In multiple bivariavable models in which steroids, csDMARDs and b/tsDMARDs were entered separately (Table 4), use of GC was confirmed to independently predict increased risk of SARS-CoV-2 infection irrespective of comorbidities, precautions taken to prevent contagion and contacts with COVID-19 cases. In contrast, the trends for higher odds of infection in csDMARDs-treated and lower odds in b/tsDMARDs-treated patients were apparently not independent from other variables. GC maintained independent association also in bivariavable models including the other classes of anti-rheumatic drugs.
Highly suspicious infection
When the analysis was extended to include also highly suspicious SARS-CoV-2 infection, none of the demographic variables appeared consistently associated with the outcome. Again, the risk of SARS-CoV-2 infection appeared differently conditioned by the different classes of anti-rheumatic drugs. Patients on treatment with b/tsDMARDs were indeed significantly less affected, whilst use of GC, especially at doses ≥2.5 mg/d tended to increase the risk of infection (supplementary Table S3). No effects were seen in association with csDMARDs.
In multivariable analyses, treatment variables were confirmed as independent predictors of SARS-CoV-2 infection. In particular, use of GC emerged as a risk factor also in this setting including milder cases, whilst b/tsDMARD-treated patients less frequently developed symptoms of COVID-19. Even when forced in the model, csDMARDs did not modify the odds of infection (Table 5).

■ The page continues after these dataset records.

/-- L2.2: banana. -/
theorem test_SA_SAIS_banana :
    Tests.outcome (exec .saSais (Tests.state .saSais Tests.banana (0, []) 7 0 0)) = some (2, 0, ⟨7, 0, 0⟩) ∧
    Tests.bytes 0x800 28 (exec .saSais (Tests.state .saSais Tests.banana (0, []) 7 0 0)) = some Tests.bananaSa := by
  decide +kernel
/-- L2.2: mississippi, whose names repeat, so that the procedure recurses. -/
theorem test_SA_SAIS_recursion :
    inducedSort (symbols (asciiBytes "mississippi" ++ [0])) = [11, 10, 7, 4, 1, 0, 9, 8, 6, 3, 5, 2] := by
  decide +kernel
/-- L2.2: `02 02 00`, where a stop test on the initial ranks would go wrong (C4). -/
theorem test_SA_PD_stop_test :
    Tests.bytes 0x800 12 (exec .saPd (Tests.state .saPd [2, 2, 0] (0, []) 3 0 0)) =
      some [2, 0, 0, 0, 1, 0, 0, 0, 0, 0, 0, 0] := by decide +kernel
/-- L2.2: "ab" without a sentinel. -/
theorem test_SA_PD_no_sentinel :
    Tests.outcome (exec .saPd (Tests.state .saPd [0x61, 0x62] (0, []) 3 0 0)) = some (0x804, 1, ⟨0, 0, 0⟩) := by
  decide +kernel

/-- L2.3: banana. -/
theorem test_BWT_FWD_banana :
    Tests.bytes 0x800 7 (exec .bwtFwd (Tests.state .bwtFwd Tests.banana (7, Tests.bananaSa) 7 0 0)) =
      some Tests.bananaL := by decide +kernel
/-- L2.3: an array of another length. -/
theorem test_BWT_FWD_length :
    Tests.outcome (exec .bwtFwd (Tests.state .bwtFwd Tests.banana (6, Tests.bananaSa) 7 0 0)) =
      some (0x604, 1, ⟨0, 0, 0⟩) := by decide +kernel
/-- L2.4: `61 00 62`, the transform of no Text. -/
theorem test_BWT_INV_walk :
    Tests.bytes 0x800 3 (exec .bwtInv (Tests.state .bwtInv [0x61, 0, 0x62] (0, []) 3 0 0)) = some [0, 0x61, 0] := by
  decide +kernel
/-- L2.4: the second of three 0 bytes. -/
theorem test_BWT_INV_multiple :
    Tests.outcome (exec .bwtInv (Tests.state .bwtInv [0, 1, 0, 0] (0, []) 4 0 0)) = some (0xA04, 2, ⟨0, 0, 0⟩) := by
  decide +kernel

/-- L2.5. -/
theorem test_ALPHA_SCAN :
    Tests.outcome (exec .alphaScan (Tests.state .alphaScan Tests.bananaL (0, []) 256 0 0)) = some (2, 0, ⟨4, 0, 0⟩) ∧
    Tests.bytes 0x800 5 (exec .alphaScan (Tests.state .alphaScan Tests.bananaL (0, []) 256 0 0)) =
      some [0x00, 0x61, 0x62, 0x6E, 0x00] := by decide +kernel
/-- L2.5: banana. -/
theorem test_MTF_ENC_banana :
    Tests.bytes 0x800 7 (exec .mtfEnc (Tests.state .mtfEnc Tests.bananaL (4, Tests.bananaA) 7 0 0)) =
      some Tests.bananaM := by decide +kernel
/-- L2.5: a duplicated Alphabet, where the first match counts. -/
theorem test_MTF_ENC_duplicates :
    Tests.bytes 0x800 3 (exec .mtfEnc (Tests.state .mtfEnc [5, 5, 7] (3, [5, 7, 5]) 3 0 0)) = some [0, 0, 1] := by
  decide +kernel
/-- L2.5: a duplicated Alphabet. -/
theorem test_MTF_DEC_duplicates :
    Tests.bytes 0x800 3 (exec .mtfDec (Tests.state .mtfDec [0, 1, 2] (3, [5, 7, 5]) 3 0 0)) = some [5, 7, 5] := by
  decide +kernel
/-- L2.5: an index that is not below the Alphabet's length. -/
theorem test_MTF_DEC_index :
    Tests.outcome (exec .mtfDec (Tests.state .mtfDec [0, 4] (4, Tests.bananaA) 7 0 0)) =
      some (0xC04, 1, ⟨0, 0, 0⟩) := by decide +kernel

/-- V1.1, V1.2: 255 and 256 zeros. -/
theorem test_RLE_ENC_cap :
    rleEncode (List.replicate 255 0) 0 = [0, 255, 0, 0] ∧ rleEncode (List.replicate 256 0) 0 = [0, 255, 0, 1] := by
  decide +kernel
/-- L2.6: runs between other bytes. -/
theorem test_RLE_ENC_runs :
    Tests.bytes 0x800 7 (exec .rleEnc (Tests.state .rleEnc [1, 0, 2, 0, 0, 3] (0, []) 8 0 0)) =
      some [1, 0, 1, 2, 0, 2, 3] := by decide +kernel
/-- L2.6: a trailing 0. -/
theorem test_RLE_DEC_trail :
    Tests.outcome (exec .rleDec (Tests.state .rleDec [9, 0, 2, 0] (0, []) 8 0 0)) = some (0xA, 0, ⟨3, 0, 0⟩) ∧
    Tests.bytes 0x800 3 (exec .rleDec (Tests.state .rleDec [9, 0, 2, 0] (0, []) 8 0 0)) = some [9, 0, 0] := by
  decide +kernel
/-- L2.6: a length byte that is 0 or follows another pair. -/
theorem test_RLE_DEC_pairs :
    rleDecode [0, 2, 0, 3] = ([0, 0, 0, 0, 0], false) ∧ rleDecode [0, 0] = ([], false) := by decide +kernel

/-- L2.7: banana. -/
theorem test_HUF_BUILD_banana :
    Tests.outcome (exec .hufBuild (Tests.state .hufBuild Tests.bananaR (0, []) 3 2 0)) = some (2, 0, ⟨3, 2, 2⟩) ∧
    Tests.bytes 0x800 18 (exec .hufBuild (Tests.state .hufBuild Tests.bananaR (0, []) 3 2 0)) = some Tests.bananaCb ∧
    Tests.bytes 0xC00 2 (exec .hufBuild (Tests.state .hufBuild Tests.bananaR (0, []) 3 2 0)) = some [0xD6, 0x2C] := by
  decide +kernel
/-- L2.7: one distinct symbol, nine times. -/
theorem test_HUF_BUILD_single :
    Tests.outcome (exec .hufBuild (Tests.state .hufBuild (List.replicate 9 0x61) (0, []) 1 2 0)) =
      some (2, 0, ⟨1, 2, 7⟩) := by decide +kernel
/-- L2.7: banana. -/
theorem test_HUF_DEC_banana :
    Tests.outcome (exec .hufDec (Tests.state .hufDec [0xD6, 0x2C] (3, Tests.bananaCb) 16 0 9)) =
      some (2, 0, ⟨9, 2, 0⟩) ∧
    Tests.bytes 0x800 9 (exec .hufDec (Tests.state .hufDec [0xD6, 0x2C] (3, Tests.bananaCb) 16 0 9)) =
      some Tests.bananaR := by decide +kernel
/-- L2.7: a missing child, while symbol 1 is decoded. -/
theorem test_HUF_DEC_invalid :
    Tests.outcome (exec .hufDec (Tests.state .hufDec [0xD6, 0x2C]
      (3, [0, 2, 2, 0, 0, 0, 1, 2, 3, 0, 0, 0, 3, 2, 0, 0, 0, 0]) 16 0 9)) = some (0xE04, 1, ⟨0, 0, 0⟩) := by
  decide +kernel

/-! ## The common checks and their order (L2.8) -/

/-- S2: AddressError of SRC0 comes before any overlap. -/
theorem test_check_address_first :
    Tests.outcome (exec .mtfEnc (Tests.busy 0x42 (Tests.args (0xFFE, 4) (0x100, 1) (0xFFD, 1) (0, 0) 0) [])) =
      some (0x304, 0, ⟨0, 0, 0⟩) := by decide +kernel
/-- S8, S9: the last byte of one range and the first of the next. -/
theorem test_check_overlap_boundary :
    Tests.outcome (exec .hufBuild (Tests.busy 0x61 (Tests.args (0x100, 3) (0, 0) (0x200, 4) (0x210, 8) 0)
      [(0x100, [0x61, 0x62, 0x63])])) = some (0x404, 0x23, ⟨0, 0, 0⟩) ∧
    Tests.outcome (exec .hufBuild (Tests.busy 0x61 (Tests.args (0x100, 3) (0, 0) (0x200, 4) (0x218, 8) 0)
      [(0x100, [0x61, 0x62, 0x63])])) = some (2, 0, ⟨3, 1, 3⟩) := by decide +kernel
/-- S13, S14: DST0 before DST1. -/
theorem test_check_capacity_order :
    Tests.outcome (exec .hufBuild (Tests.state .hufBuild [0x61, 0x62, 0x63] (0, []) 2 0 0)) =
      some (0x504, 2, ⟨0, 0, 0⟩) ∧
    Tests.outcome (exec .hufBuild (Tests.state .hufBuild [0x61, 0x62, 0x63] (0, []) 3 0 0)) =
      some (0x504, 3, ⟨0, 0, 0⟩) := by decide +kernel

/-! ## The window and the step (L2.1) -/

/-- W13: stage 1 comes first. -/
theorem test_step_illegal :
    Tests.outcome (step (Tests.busy 0x14 (Tests.args (0xFFE, 0x80000000) (0, 0) (0, 0) (0, 0) 0) [])) =
      some (0x104, 0x14, ⟨0, 0, 0⟩) := by decide +kernel
/-- W6: SRC0_LEN stores any value. -/
theorem test_window_write :
    Tests.reg .src0Len (step (Tests.idle Args.reset [] [.writeWindow 4 0x14 0x80000000])) = some 0x80000000 := by decide
/-- W4: STATUS is read-only. -/
theorem test_window_status_read_only :
    Tests.reg .status (step (Tests.idle Args.reset [] [.writeWindow 4 0x08 0xFFFFFFFF])) = some 0 := by decide
/-- W14: STATUS right after acceptance. -/
theorem test_window_accept :
    Tests.reg .status (step (Tests.idle Args.reset [] [.writeWindow 4 0x04 0x12])) = some 1 := by decide +kernel
/-- R98: MEMW32 is little-endian. -/
theorem test_script_memw32 : stmtActions (.memw32 0x200 [0x01020304]) =
    [.writeByte 0x200 4, .writeByte 0x201 3, .writeByte 0x202 2, .writeByte 0x203 1] := by decide
/-- R98, R99: REG may be an offset; the reserved offset 0x40 reads 0 (R28). -/
theorem test_script_offset :
    stmtActions (.run .nop [(.offset 0x30, 5)]) = [.writeWindow 4 0x30 5, .writeWindow 4 0x04 0, .wait] ∧
    Tests.outcome (step (Tests.idle Args.reset [] (stmtActions (.expectReg (.offset 0x40) 0)))) = some (0, 0, ⟨0, 0, 0⟩) := by
  decide
/-- R31: a narrow access is refused. -/
theorem test_window_narrow :
    step (Tests.idle Args.reset [] [.readWindow 1 0x08]) = .refused (.windowAccess 1 0x08) := rfl

/-- What the host may still see of memory after a step. -/
def Tests.stale : Host.Outcome State Fault Refusal → Option (List Memory)
  | .next t => some t.stale
  | .fault _ => none
  | .refused _ => none

/-- R298: a completion leaves the old memory to be seen, and a read of STATUS with BUSY = 0 (R71 (c)) ends that. -/
theorem test_stale_until_status_read :
    Tests.stale (step (Tests.busy 0 Args.reset [(0x800, [7])])) = some [[(0x800, 7)]] ∧
    Tests.stale (step { Tests.idle Args.reset [] [.readWindow 4 0x08] with stale := [[(0x800, 7)]] }) = some [] ∧
    Tests.stale (step { Tests.idle Args.reset [] [.readWindow 4 0x34] with stale := [[(0x800, 7)]] }) =
      some [[(0x800, 7)]] := by decide +kernel

/-- The data of the last host read after a step. -/
def Tests.readData : Host.Outcome State Fault Refusal → Option Word
  | .next t => some t.readData
  | .fault _ => none
  | .refused _ => none

/-- R72: a host read of a source byte of the command in progress returns the byte of memory, whatever is stale. -/
theorem test_read_of_source_byte :
    Tests.readData (step { Tests.busy 0x51 (Tests.args (0x100, 2) (0, 0) (0x800, 4) (0, 0) 0) [(0x100, [5, 6])] with
      delay := 1, host := [.readByte 0x101], stale := [[(0x101, 9)]] }) = some 6 := by decide +kernel
/-- R30: a read of RES0 right after a completion returns its value. -/
theorem test_window_read_of_result :
    Tests.readData (step { Tests.idle Args.reset [] [.readWindow 4 0x34] with
      status := doneStatus false, res := ⟨7, 0, 0⟩, stale := [[]] }) = some 7 := by decide +kernel

/-! ## Witnesses: states and operands that meet the hypotheses of the obligations, clause by clause -/

/-- A state in progress whose host still acts. -/
def Tests.busyHost (w : Word) (a : Args) (data : List (Nat × List Byte)) (delay : Nat) (host : List HostAction) : State :=
  { Tests.busy w a data with delay := delay, host := host }

/-- SRC0 [0x100, 0x102), DST0 [0x800, 0x804). -/
def Tests.twoBytes : Args := Tests.args (0x100, 2) (0, 0) (0x800, 4) (0, 0) 0

theorem witness_DecoderAcceptsExactlyTheOpcodeMap : decode (Tests.busy 0x62 Args.reset []).cmd = .ok .hufDec := by decide

theorem witness_StepRunsTheAcceptedCommand :
    (let s := Tests.busy 0x62 Args.reset []
     s.status.busy = true ∧ (s.delay = 0 ∨ s.host = []) ∧ decode s.cmd = .ok .hufDec) ∧
    (let s := Tests.busyHost 0x11 Args.reset [] 3 []
     s.status.busy = true ∧ s.delay ≠ 0 ∧ (s.delay = 0 ∨ s.host = []) ∧ decode s.cmd = .ok .saPrep) ∧
    decode 0x51 = .ok .rleEnc := by decide

theorem witness_IllegalWordsAreAcceptedAndFault :
    (let s := Tests.idle Args.reset [] [.writeWindow 4 0x04 0x71, .wait]
     s.status.busy = false ∧ s.host = .writeWindow 4 0x04 0x71 :: [.wait]) ∧
    (let s := Tests.busy 0x151 Args.reset []
     s.status.busy = true ∧ (s.delay = 0 ∨ s.host = [])) ∧
    (∀ i, decode (Tests.busy 0x151 Args.reset []).cmd ≠ .ok i) :=
  ⟨by decide, by decide, fun i => by cases i <;> decide⟩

We then tested the associations of patients’ and disease characteristics with a more permissive definition of SARS-CoV-2 infection also including patients with acute respiratory symptoms in the absence of known contacts with COVID-19 cases. As shown in Supplementary Table S4, no significant predictors emerged among demographic and clinical characteristics apart from higher odds in younger patients. In contrast to confirmed and highly suspicious SARS-CoV-2 infection, none of the classes of anti-rheumatic drugs conferred increased or reduced risk. The neutral impact of GC and b/tsDMARDs was confirmed even when treatments were forced in multivariable analyses.